Pourtant, à l’heure précise à laquelle la folie du comte aurait du trouver son sinistre aboutissement, la forêt résonna d’un cri horrible qui fit trembler arbres et rochers : fou de rage et de terreur, Satan fixa une dernière fois un point par-dessus l’épaule du comte avant de disparaître tandis que la parchemin maudit se consumait au pied de l’arbre mort.
Se retournant, il s’aperçut que celle vers laquelle il n’avait osé se retourner lorsqu’elle était arrivée quelques minutes plus tôt n’était pas sa femme, mais la Vierge Noire qui, à présent, lui parlait : “ Sire, je n’ai jamais oublié ce que vous avez fait à mon intention dans votre pieuse jeunesse. Et même si je vous ai refusé une richesse dont la seule fin était de satisfaire votre vanité, j’ai placé sur votre route une de mes fidèles servantes : c’est elle qui vous a sauvé, en ouvrant votre coeur au repentir et aux saintes affections de la famille. Et c’est ainsi que j’ai obtenu de venir vous délivrer en ce lieu en attendant d’obtenir votre grâce entière là-haut „.

Puis la vision s’évanouit, et le seigneur retrouva sa femme en oraison à la chapelle tandis que son fils dormait paisiblement sur une marche de l’autel.

Dès cet instant, un tout autre bonheur s’empara du comte et une harmonie sans tapage se mit à régner sur sa famille et le domaine. Faut-il préciser que le seigneur ne laissa plus un jour passer sans venir rendre hommage à la Vierge qui l’avait sauvé, lui et toute sa famille des griffes de Satan ?
“ Il vécut de longues années, entouré d’une progéniture nombreuse, formée à marcher droit et ferme dans le sentier du devoir et de l’honneur „, conclut le rapporteur de cette histoire pleine d’enseignements.
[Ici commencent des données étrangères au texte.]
/-- CTX_PREEMPT begins a pre-emption to the address given, or to the CTX_IMAGE address or the host's, and is answered when it
ends; one that the rotation has begun it takes over, and one that the rotation has saved it answers at once, with the image
sealed at the address it names. CTX_RESTORE refuses an image whose VALID is clear, and else restores it under the lowest free
number (R351, R404). MIGRATE, TOKENS and GRANTS return STATE unless the host serves their function, and else move the page, set
the budget and the grant; a REPLY whose tag names no request returns NOTFOUND (R404, R405), and one to a
second-stage fault of a die whose pair restarts or is handed over waits (R424, R431). -/
def Sys2Proof.Claims.ServiceCommands : Prop :=
  (∀ (c : Cmd) (s : State), commandTaken s c → c.op = 0x12 →
    let n := (c.word 1).toNat
    let a := (c.word 2).toNat
    let x := s.ctx n
    (¬ exists_ s n → commandRefused .ctxPreempt s c (-4))
    ∧ (exists_ s n → a % 4096 ≠ 0 ∨ 2 ^ 52 ≤ a → commandRefused .ctxPreempt s c (-2))
    ∧ (exists_ s n → a % 4096 = 0 → a < 2 ^ 52 →
        (x.gone = true → commandRefused .ctxPreempt s c (-5))
        ∧ (x.gone = false → x.save = .none → a ≠ 0 ∨ x.image ≠ 0 ∨ hostAssisted s x.atoll 4 = true →
            exec .ctxPreempt s = .next (withCtx (tookCommand s) n
              { x with save := .chosen, saveCmd := some c.tag
                       saveTo := if a ≠ 0 then a else if hostAssisted s x.atoll 4 = true then 0 else x.image }))
        ∧ (x.gone = false → x.save = .chosen ∨ (∃ t, x.save = .asked t) ∨ (∃ t, x.save = .writing t) →
            exec .ctxPreempt s = .next (withCtx (tookCommand s) n
              { x with saveCmd := some c.tag, saveTo := if a = 0 then x.saveTo else a }))
        ∧ (x.gone = false → x.save = .none → a = 0 → x.image = 0 → hostAssisted s x.atoll 4 = false → commandRefused .ctxPreempt s c (-5))
        ∧ (x.gone = false → x.save = .saved → isSealed s x.saveTo = false → commandRefused .ctxPreempt s c (-8))
        ∧ (x.gone = false → x.save = .saved → isSealed s x.saveTo = true → a = 0 ∨ a = x.saveTo →
            commandDone .ctxPreempt s (withCtx (tookCommand s) n { x with gone := true }) c 0 [imageWord s x.saveTo 8])
        ∧ (x.gone = false → x.save = .saved → isSealed s x.saveTo = true → a ≠ 0 →
            a + 0x9800 ≤ x.saveTo ∨ x.saveTo + 0x9800 ≤ a →
            ∃ v, commandDone .ctxPreempt s v c 0 [imageWord s x.saveTo 8] ∧ v.ctx n = { x with gone := true, saveTo := a }
              ∧ (∀ w, w < 0x1300 → imageWord v a (8 * w) = imageWord s x.saveTo (8 * w))
              ∧ ∀ k, k < a ∨ a + 0x9800 ≤ k → v.byte k = s.byte k)))
  ∧ (∀ (c : Cmd) (s : State), commandTaken s c → c.op = 0x13 → s.wf = true →
    let base := (c.word 2).toNat
    let home := bits c 1 29 24
    let bad := 48 ≤ home ∨ (bits c 1 5 0 = 0 ∧ c.word 5 ≠ 0) ∨ base % 4096 ≠ 0 ∨ 2 ^ 52 ≤ base
    (bad → commandRefused .ctxRestore s c (-2))
    ∧ (¬ bad → (imageWord s base 16).getLsbD 0 = false → commandRefused .ctxRestore s c (-8))
    ∧ (¬ bad → (imageWord s base 16).getLsbD 0 = true → atollOfImage s base = none ∨ atollOfImage s base = some (bits c 1 18 16) →
        savedTo s base = none → (∀ m, (s.ctx m).save ≠ .restoring) →
        (∀ code, placeFault s c code → commandRefused .ctxRestore s c code)
        ∧ ((∀ code, ¬ placeFault s c code) → noReopening s base → hostAssisted s (bits c 1 18 16) 5 = false →
            ∀ n slot, lowestFree s n → seat s home slot →
            ∃ v, restored s v base n slot ∧ v.mem = s.mem ∧ (∀ m, m ≠ n → v.ctx m = s.ctx m)
              ∧ (v.ctx n).live = true ∧ (v.ctx n).fn = bits c 1 5 0 ∧ (v.ctx n).fslot = bits c 1 11 8
              ∧ (v.ctx n).atoll = bits c 1 18 16 ∧ (v.ctx n).home = home ∧ (v.ctx n).xroot = bits c 4 51 13 * 2 ^ 13
              ∧ (v.ctx n).save = .none ∧ (v.ctx n).gone = false
              ∧ let z := match (v.ctx n).steward with | some k => settle k v | none => v
                ∃ u w, exec .ctxRestore s = .next u ∧ repliesWith z u 0x13 c.tag 0 [BitVec.ofNat 64 n, w]
                  ∧ u = { z with ctxs := u.ctxs, sys := u.sys } ∧ (∀ m, m ≠ n → u.ctx m = z.ctx m)
                  ∧ ∃ d : Bool, u.ctx n = { z.ctx n with active := d, waitFrom := s.sys.dt, saveCmd := none }
                      ∧ (d = true ↔ activeCount s (bits c 1 18 16) < 8))
        ∧ ((∀ code, ¬ placeFault s c code) → hostAssisted s (bits c 1 18 16) 5 = true → ∀ n, lowestFree s n →
            (∀ a ∈ s.sys.asks, a.code = 0x84 → a.what ≠ n) →
            ∃ u, exec .ctxRestore s = .next u ∧ (u.ctx n).live = true ∧ (u.ctx n).save = .restoring ∧ (u.ctx n).saveTo = base
              ∧ (u.ctx n).steward = none ∧ requested s u 0x84 n [BitVec.ofNat 64 (n + 256)])))
  ∧ (∀ (c : Cmd) (s : State), commandTaken s c → c.op = 0x21 →
    let n := (c.word 1).toNat
    let va := (c.word 2).toNat
    let new := (c.word 3).toNat
    let page := 2 ^ 40 * n + va / 65536
    (¬ exists_ s n → commandRefused .migrate s c (-4))
    ∧ (exists_ s n → hostAssisted s (s.ctx n).atoll 1 = false → commandRefused .migrate s c (-5))
    ∧ (exists_ s n → hostAssisted s (s.ctx n).atoll 1 = true → 2 ^ 56 ≤ va ∨ leafOf s n va = none → commandRefused .migrate s c (-2))
    ∧ ∀ x, exists_ s n → hostAssisted s (s.ctx n).atoll 1 = true → va < 2 ^ 56 → leafOf s n va = some x → pinned s x.old x.size = false →
        inMove s x.old x.size = false → (s.migration page).live = false → takesPage s (s.ctx n).atoll new x.old x.size = true →
        ∃ u m, exec .migrate s = .next u ∧ onlyMigration s u page m ∧ m.live = true ∧ m.old = x.old ∧ m.new = new ∧ m.size = x.size
          ∧ m.cmd = some c.tag ∧ m.optimistic = false ∧ u.sys.svcci = (s.sys.svcci + 1) % 2 ^ 32
          ∧ (soundMove m → copiedLines s u m ((List.range (m.size / 256)).map (m.old / 256 + ·))))
  ∧ (∀ (c : Cmd) (s : State), commandTaken s c → c.op = 0x22 →
    (tokensByHost s = false → commandRefused .tokens s c (-5))
    ∧ (tokensByHost s = true →
        ∃ u, exec .tokens s = .next u ∧ repliesWith s u 0x22 c.tag 0 [] ∧ u.sys.nextBudget = (c.word 1).toNat
          ∧ u = { s with sys := u.sys }))
  ∧ (∀ (c : Cmd) (s : State), commandTaken s c → c.op = 0x23 →
    let a := bits c 1 2 0
    let n := bits c 1 13 8
    let g := [bits c 2 5 0, bits c 2 11 8, bits c 2 19 16, bits c 2 30 24, bits c 2 35 32]
    let x := s.ctx n
    (¬ ((s.atoll a).live = true ∧ ofAtoll s a n) → commandRefused .grants s c (-4))
    ∧ ((s.atoll a).live = true → ofAtoll s a n → hostAssisted s a 2 = false → commandRefused .grants s c (-5))
    ∧ ((s.atoll a).live = true → ofAtoll s a n → hostAssisted s a 2 = true → grantOk x.tide.kc g = false → commandRefused .grants s c (-2))
    ∧ ((s.atoll a).live = true → ofAtoll s a n → hostAssisted s a 2 = true → grantOk x.tide.kc g = true →
        ∃ u, exec .grants s = .next u ∧ repliesWith s u 0x23 c.tag 0 [] ∧ (u.ctx n).tide.grant = g.set 1 (x.tide.demand.getD 1 0)
          ∧ (u.ctx n).tide.demand = x.tide.demand
          ∧ (u.ctx n).tide.allocated = true ∧ (∀ m, m ≠ n → u.ctx m = s.ctx m) ∧ u.mem = s.mem ∧ u.threads = s.threads))
  ∧ ∀ (c : Cmd) (s : State), commandTaken s c → c.op = 0x20 →
    let tag := bits c 1 15 0
    let v := (c.word 2).toNat
    ((∀ r ∈ s.sys.asks, r.tag ≠ tag) → commandRefused .reply s c (-4))
    ∧ ∀ r, s.sys.asks.find? (fun r => r.tag == tag) = some r → (∀ i, 3 ≤ i → i < 8 → c.word i = 0) →
        (r.code = 0x83 → v ≠ 0 → v % 4096 = 0 → v < 2 ^ 52 → ∀ since, (s.ctx r.what).save = .asked since →
          ∃ u, exec .reply s = .next u ∧ repliesWith s u 0x20 c.tag 0 [] ∧ (u.ctx r.what).saveTo = v
            ∧ u.sys.asks = s.sys.asks.erase r ∧ ∀ m, m ≠ r.what → u.ctx m = s.ctx m)
        ∧ (r.code = 0x80 → v < 3 → ∀ k mask, (s.fault r.what).live = true → (s.fault r.what).who = .lanes k mask → r.what < s.fl.next →
            let d := s.die (s.fault r.what).die
            (d.restart = false → d.handover = false → ∃ u, exec .reply s = .next u ∧ u.fault r.what = {})
            ∧ (d.restart = true ∨ d.handover = true → commandWaits .reply s c))
        ∧ (r.code = 0x84 → v ≠ 0 → v % 8 = 0 → v < 2 ^ 56 → (s.ctx r.what).save ≠ .none → (∀ m, (s.ctx m).save ≠ .restoring) →
            ∃ u, exec .reply s = .next u ∧ repliesWith s u 0x20 c.tag 0 [] ∧ (u.ctx r.what).cntTo = v
              ∧ u.sys.asks = s.sys.asks.erase r ∧ ∀ m, m ≠ r.what → u.ctx m = s.ctx m)

end

/-- Commands of the mailbox act and answer. -/
def Obligations.CommandsAct : Prop :=
  Sys2Proof.Claims.AtollCommands ∧ Sys2Proof.Claims.ContextCommands
    ∧ Sys2Proof.Claims.ServiceCommands

namespace Sys2Proof.Claims

open Sys2Proof.Machine Sys2Proof.Safety

/-! ### Live update and attestation -/

/-- A PLDM command can be served: a session is open, and die 0's pair neither restarts nor is handed over (R424, R429, R431). -/
def updateServed (s : State) : Prop := s.sys.spdm.session = 2 ∧ (s.die 0).restart = false ∧ (s.die 0).handover = false

/-- The update takes a state and a response goes out; every die's firmware record becomes what `f` makes of it; nothing else
changes. -/
def updateTo (i : Instr) (s : State) (p : Pldm) (cmd status : Nat) (data : List Nat) (f : Firmware → Firmware) : Prop :=
  ∃ u, exec i s = .next u
    ∧ u.sys = { s.sys with pldm := p, staged := u.sys.staged, running := u.sys.running, out := s.sys.out ++ [.pldm cmd status data] }
    ∧ u = { s with dies := u.dies, sys := u.sys }
    ∧ ∀ d, d < 4 → u.die d = { s.die d with fw := f (s.die d).fw }

/-- What the image of an update must be (R430). -/
def imageGood (s : State) (i : Image) : Prop :=
  i.signed = true ∧ i.key = s.sys.imageKey ∧ ∀ d, d < 4 → (s.die d).fw.arctr ≤ i.svn ∧ (s.die d).fw.major = i.major

/-- Every die runs the image of the last activation, which has not been committed. -/
def onNewImage (s : State) : Prop :=
  ∀ d, d < 4 → (s.die d).fw.state = 0 ∧ (s.die d).fw.switched = true ∧ (s.die d).fw.pend = true

/-- What a handover had to leave goes on: the mailboxes of the die's contexts, its second-stage faults and its telemetry
(R431). -/
def resumesService (s u : State) (d : Nat) : Prop :=
  (∀ n b, (s.ctx n).live = true → dieOfCluster (s.ctx n).home = d → b < 4 → s.wf = true →
      (u.ctx n).inRing b = ((s.ctx n).inRing b).advance 64)
    ∧ (∀ id f, (id, f) ∈ s.fl.faults → waitsFor f d →
        if hostAssisted s (s.ctx f.ctx).atoll 0 = true then (s.die d).restart = true ∨ ∃ a ∈ u.sys.asks, a.code = 0x80 ∧ a.what = id
        else (∀ a ∈ s.sys.asks, a.code = 0x80 → a.what ≠ id) → isPending u d 0 1)
    ∧ (u.die d).owed = [] ∧ ∀ x ∈ (s.die d).owed, x < 2 ^ 16 → ∃ q v, Sent.telemetry d q x v ∈ u.sys.out

/-- A die is the lowest that is in no handover. -/
def answersFor (s : State) (d : Nat) : Prop := d < 4 ∧ (s.die d).handover = false ∧ ∀ e, e < d → (s.die e).handover = true

/-- An SPDM response goes out with some data, and the connection becomes `c`; nothing else changes. -/
def attestsTo (i : Instr) (s : State) (c : Spdm) (code : Nat) (P : List Nat → Prop) : Prop :=
  ∃ u data, exec i s = .next u ∧ P data
    ∧ u = { s with fresh := u.fresh, sys := { s.sys with spdm := c, out := s.sys.out ++ [.spdm code 0 data] } }

/-- A request out of its order is an error and changes nothing else. -/
def attestError (i : Instr) (s : State) (code : Nat) : Prop :=
  exec i s = .next { s with sys := { s.sys with out := s.sys.out ++ [.spdm 0x7F code []] } }

end Sys2Proof.Claims

section
open Classical
open Sys2Proof Sys2Proof.Machine Sys2Proof.Safety Sys2Proof.Claims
Allons, il se fait tard : bien à vous, Pèlerins. Et gardez-vous d’acquérir jamais les vanités de ce monde au prix de votre âme, ainsi que ça ne se pratique que trop de nos jours. Cette manière d’orgueil se paie tôt ou tard, et la Vierge Noire n’est pas toujours au rendez-vous.

Mais tout ça ne sont que des légendes, n’est-ce pas ? Sans doute, sans doute…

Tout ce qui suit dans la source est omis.